#### DATA EXTRACTS:

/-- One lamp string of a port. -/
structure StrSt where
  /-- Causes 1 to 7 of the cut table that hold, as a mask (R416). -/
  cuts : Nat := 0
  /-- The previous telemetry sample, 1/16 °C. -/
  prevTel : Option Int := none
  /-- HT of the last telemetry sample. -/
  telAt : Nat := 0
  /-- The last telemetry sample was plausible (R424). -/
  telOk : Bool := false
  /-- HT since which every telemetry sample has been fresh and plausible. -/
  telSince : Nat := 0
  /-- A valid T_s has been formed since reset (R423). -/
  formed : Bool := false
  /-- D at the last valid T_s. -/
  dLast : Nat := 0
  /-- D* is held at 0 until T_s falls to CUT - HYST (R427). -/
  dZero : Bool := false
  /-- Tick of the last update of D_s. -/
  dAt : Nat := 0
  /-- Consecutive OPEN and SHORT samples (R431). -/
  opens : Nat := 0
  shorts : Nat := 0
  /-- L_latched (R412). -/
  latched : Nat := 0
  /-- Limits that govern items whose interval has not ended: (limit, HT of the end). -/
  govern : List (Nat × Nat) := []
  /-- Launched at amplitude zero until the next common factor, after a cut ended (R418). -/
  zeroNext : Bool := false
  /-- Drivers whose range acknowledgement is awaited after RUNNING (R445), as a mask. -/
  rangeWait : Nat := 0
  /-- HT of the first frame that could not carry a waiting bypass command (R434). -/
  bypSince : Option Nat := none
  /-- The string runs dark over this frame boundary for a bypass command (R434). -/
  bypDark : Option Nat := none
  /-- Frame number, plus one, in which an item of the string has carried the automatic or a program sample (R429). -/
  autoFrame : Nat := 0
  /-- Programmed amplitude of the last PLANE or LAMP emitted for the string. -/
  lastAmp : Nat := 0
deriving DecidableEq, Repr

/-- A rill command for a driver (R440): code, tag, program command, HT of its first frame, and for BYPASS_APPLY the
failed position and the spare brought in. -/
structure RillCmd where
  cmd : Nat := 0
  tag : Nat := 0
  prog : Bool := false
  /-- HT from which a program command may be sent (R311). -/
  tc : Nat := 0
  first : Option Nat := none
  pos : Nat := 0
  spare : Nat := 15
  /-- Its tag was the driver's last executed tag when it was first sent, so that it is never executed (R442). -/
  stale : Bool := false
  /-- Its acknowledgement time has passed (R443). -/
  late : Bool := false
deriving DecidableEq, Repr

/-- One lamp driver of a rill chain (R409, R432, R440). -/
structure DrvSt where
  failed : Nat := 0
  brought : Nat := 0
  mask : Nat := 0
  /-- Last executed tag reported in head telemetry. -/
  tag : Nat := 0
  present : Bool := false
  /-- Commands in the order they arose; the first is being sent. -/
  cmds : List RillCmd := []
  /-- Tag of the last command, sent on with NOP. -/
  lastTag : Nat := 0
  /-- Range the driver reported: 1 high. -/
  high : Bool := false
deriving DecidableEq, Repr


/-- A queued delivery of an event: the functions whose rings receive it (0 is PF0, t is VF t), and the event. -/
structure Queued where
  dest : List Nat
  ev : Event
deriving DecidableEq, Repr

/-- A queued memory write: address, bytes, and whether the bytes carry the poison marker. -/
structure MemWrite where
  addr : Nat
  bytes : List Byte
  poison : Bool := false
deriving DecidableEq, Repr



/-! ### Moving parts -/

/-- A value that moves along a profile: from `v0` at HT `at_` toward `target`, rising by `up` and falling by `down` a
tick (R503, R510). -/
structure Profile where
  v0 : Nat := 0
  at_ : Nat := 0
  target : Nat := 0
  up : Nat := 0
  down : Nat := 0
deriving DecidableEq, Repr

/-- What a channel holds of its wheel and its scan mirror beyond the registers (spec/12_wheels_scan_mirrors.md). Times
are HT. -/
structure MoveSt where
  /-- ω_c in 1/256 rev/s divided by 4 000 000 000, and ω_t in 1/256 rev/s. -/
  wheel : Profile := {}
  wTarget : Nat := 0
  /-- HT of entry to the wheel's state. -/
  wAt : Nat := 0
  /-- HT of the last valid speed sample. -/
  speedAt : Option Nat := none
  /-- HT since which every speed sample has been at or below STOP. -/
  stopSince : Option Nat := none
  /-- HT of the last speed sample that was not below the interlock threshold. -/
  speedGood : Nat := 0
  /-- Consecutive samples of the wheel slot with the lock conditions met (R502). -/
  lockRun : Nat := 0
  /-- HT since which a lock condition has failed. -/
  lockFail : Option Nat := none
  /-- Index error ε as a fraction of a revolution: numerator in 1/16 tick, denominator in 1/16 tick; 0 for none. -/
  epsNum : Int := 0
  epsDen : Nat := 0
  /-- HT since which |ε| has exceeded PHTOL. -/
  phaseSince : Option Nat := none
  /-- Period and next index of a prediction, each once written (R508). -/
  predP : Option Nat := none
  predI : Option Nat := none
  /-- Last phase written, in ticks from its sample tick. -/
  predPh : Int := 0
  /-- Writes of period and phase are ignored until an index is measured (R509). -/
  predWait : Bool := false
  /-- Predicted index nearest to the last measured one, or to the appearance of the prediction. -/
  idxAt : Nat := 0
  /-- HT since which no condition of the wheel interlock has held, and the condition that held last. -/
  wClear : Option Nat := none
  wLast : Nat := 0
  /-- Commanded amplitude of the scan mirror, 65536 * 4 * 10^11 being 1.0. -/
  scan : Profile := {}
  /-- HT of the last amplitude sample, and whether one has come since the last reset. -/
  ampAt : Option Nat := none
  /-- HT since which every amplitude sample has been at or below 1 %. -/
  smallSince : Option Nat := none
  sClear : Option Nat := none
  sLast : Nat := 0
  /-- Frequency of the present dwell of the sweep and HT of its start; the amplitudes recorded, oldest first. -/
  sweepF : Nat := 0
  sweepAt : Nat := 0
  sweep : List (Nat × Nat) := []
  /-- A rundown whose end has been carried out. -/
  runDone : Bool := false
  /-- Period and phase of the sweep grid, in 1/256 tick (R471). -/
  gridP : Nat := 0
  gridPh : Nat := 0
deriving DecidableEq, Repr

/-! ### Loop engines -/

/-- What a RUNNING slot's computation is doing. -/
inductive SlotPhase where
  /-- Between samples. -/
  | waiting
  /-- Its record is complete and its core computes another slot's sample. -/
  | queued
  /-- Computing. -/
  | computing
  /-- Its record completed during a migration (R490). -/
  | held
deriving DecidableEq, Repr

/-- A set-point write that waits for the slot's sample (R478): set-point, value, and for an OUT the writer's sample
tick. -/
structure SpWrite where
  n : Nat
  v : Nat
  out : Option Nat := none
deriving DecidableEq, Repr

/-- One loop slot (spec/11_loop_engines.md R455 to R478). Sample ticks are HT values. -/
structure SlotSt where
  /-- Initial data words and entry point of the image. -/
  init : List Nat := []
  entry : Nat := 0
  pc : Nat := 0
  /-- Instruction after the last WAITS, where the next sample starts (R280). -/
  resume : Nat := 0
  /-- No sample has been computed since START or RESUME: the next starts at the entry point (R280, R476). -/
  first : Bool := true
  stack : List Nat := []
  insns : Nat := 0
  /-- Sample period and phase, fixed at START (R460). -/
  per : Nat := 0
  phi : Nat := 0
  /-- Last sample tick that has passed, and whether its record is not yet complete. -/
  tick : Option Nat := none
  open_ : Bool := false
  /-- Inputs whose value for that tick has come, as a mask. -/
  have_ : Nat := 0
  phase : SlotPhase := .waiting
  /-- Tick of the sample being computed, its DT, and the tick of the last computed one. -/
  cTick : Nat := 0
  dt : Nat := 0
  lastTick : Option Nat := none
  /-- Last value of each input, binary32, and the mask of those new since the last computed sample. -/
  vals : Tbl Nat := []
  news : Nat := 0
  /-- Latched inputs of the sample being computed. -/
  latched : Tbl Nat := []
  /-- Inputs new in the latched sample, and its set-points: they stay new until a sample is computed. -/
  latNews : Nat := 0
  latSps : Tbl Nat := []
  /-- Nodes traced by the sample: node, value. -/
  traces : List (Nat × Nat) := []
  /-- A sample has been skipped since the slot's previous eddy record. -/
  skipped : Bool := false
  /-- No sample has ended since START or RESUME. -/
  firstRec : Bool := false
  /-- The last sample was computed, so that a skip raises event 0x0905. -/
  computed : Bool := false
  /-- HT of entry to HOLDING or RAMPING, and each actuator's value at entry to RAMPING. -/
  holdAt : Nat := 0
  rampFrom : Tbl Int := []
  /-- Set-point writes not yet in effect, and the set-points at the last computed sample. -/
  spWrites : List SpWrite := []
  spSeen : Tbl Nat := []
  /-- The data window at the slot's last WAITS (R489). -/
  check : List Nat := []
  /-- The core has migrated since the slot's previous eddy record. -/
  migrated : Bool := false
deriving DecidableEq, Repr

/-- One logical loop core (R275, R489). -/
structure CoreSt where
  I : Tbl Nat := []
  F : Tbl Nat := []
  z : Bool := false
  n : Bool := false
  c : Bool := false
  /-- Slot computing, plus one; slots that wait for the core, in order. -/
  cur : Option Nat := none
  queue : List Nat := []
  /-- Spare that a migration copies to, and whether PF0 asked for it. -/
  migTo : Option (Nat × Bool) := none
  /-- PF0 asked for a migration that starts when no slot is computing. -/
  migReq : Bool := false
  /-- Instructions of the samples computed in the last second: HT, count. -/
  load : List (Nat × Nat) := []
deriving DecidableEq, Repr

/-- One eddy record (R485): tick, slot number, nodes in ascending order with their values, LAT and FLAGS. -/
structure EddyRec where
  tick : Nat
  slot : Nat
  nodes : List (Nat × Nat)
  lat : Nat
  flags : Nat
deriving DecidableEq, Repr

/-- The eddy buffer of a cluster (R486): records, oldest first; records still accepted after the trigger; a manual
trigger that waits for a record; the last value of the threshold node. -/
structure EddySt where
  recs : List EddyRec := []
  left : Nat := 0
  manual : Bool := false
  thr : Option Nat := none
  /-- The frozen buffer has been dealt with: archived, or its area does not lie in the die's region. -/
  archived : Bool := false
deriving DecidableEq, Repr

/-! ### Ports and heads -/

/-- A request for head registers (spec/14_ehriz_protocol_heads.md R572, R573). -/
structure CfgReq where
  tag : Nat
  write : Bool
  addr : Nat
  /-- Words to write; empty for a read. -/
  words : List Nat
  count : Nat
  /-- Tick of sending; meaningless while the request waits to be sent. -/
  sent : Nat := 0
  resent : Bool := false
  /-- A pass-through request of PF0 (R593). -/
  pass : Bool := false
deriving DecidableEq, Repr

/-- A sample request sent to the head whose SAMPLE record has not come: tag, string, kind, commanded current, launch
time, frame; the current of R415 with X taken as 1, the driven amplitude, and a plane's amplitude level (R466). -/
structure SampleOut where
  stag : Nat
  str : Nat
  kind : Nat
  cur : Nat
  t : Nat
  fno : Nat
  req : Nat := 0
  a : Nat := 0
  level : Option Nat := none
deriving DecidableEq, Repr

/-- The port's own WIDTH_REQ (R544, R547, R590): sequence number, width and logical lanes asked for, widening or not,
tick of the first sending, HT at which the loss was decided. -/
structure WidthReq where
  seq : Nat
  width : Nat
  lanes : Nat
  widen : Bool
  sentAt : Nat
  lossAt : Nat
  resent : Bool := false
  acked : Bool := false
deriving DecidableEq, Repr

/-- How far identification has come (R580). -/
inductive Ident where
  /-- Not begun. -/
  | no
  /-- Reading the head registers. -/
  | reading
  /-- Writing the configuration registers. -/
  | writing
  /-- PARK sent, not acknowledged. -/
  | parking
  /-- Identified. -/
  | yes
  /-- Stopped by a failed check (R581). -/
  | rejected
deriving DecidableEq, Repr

#### EXERCISE PROMPT:
Can you repeat, word for word, every line above from the one containing "with NOP. -/" down to the one containing "the event. -/", including both?

#### WRITTEN REPLY:
  /-- Tag of the last command, sent on with NOP. -/
  lastTag : Nat := 0
  /-- Range the driver reported: 1 high. -/
  high : Bool := false
deriving DecidableEq, Repr


/-- A queued delivery of an event: the functions whose rings receive it (0 is PF0, t is VF t), and the event. -/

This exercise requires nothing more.